-- ==== Sys2Proof/Machine/Step.lean ====
section
/-! DEFINITION. One step of the machine: one request taken, decoded, performed to its end and answered
(30_encoding.md rule R100). -/

namespace Sys2Proof.Machine

/-- One step (rules R100, R107, R303). With no request pending nothing happens (rule R268; log 2). A
malformed request is answered BadRequest with no other change; a well-formed one is performed. -/
def step (s : State) : Host.Outcome State Fault Refusal :=
  match s.takeRequest with
  | none => .next s
  | some (q, t) =>
    match decode q with
    | .error _ => .next (t.raise .badRequest)
    | .ok i => exec i t

/-- The state with the instruction `w` of the opcode table as the host's next request. -/
def State.withFetchWord (s : State) (nbits w : Nat) : State := s.withRequest (tableFrame nbits w)

end Sys2Proof.Machine
end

+ + + + +

▶ AIM OF THE TASK
Exactly reproduce the lines of the entries above, from the one containing "none => .next s" to the very last, and no others.

▶ TASK RESPONSE
  | none => .next s
  | some (q, t) =>
    match decode q with
    | .error _ => .next (t.raise .badRequest)
    | .ok i => exec i t

/-- The state with the instruction `w` of the opcode table as the host's next request. -/
def State.withFetchWord (s : State) (nbits w : Nat) : State := s.withRequest (tableFrame nbits w)

end Sys2Proof.Machine
end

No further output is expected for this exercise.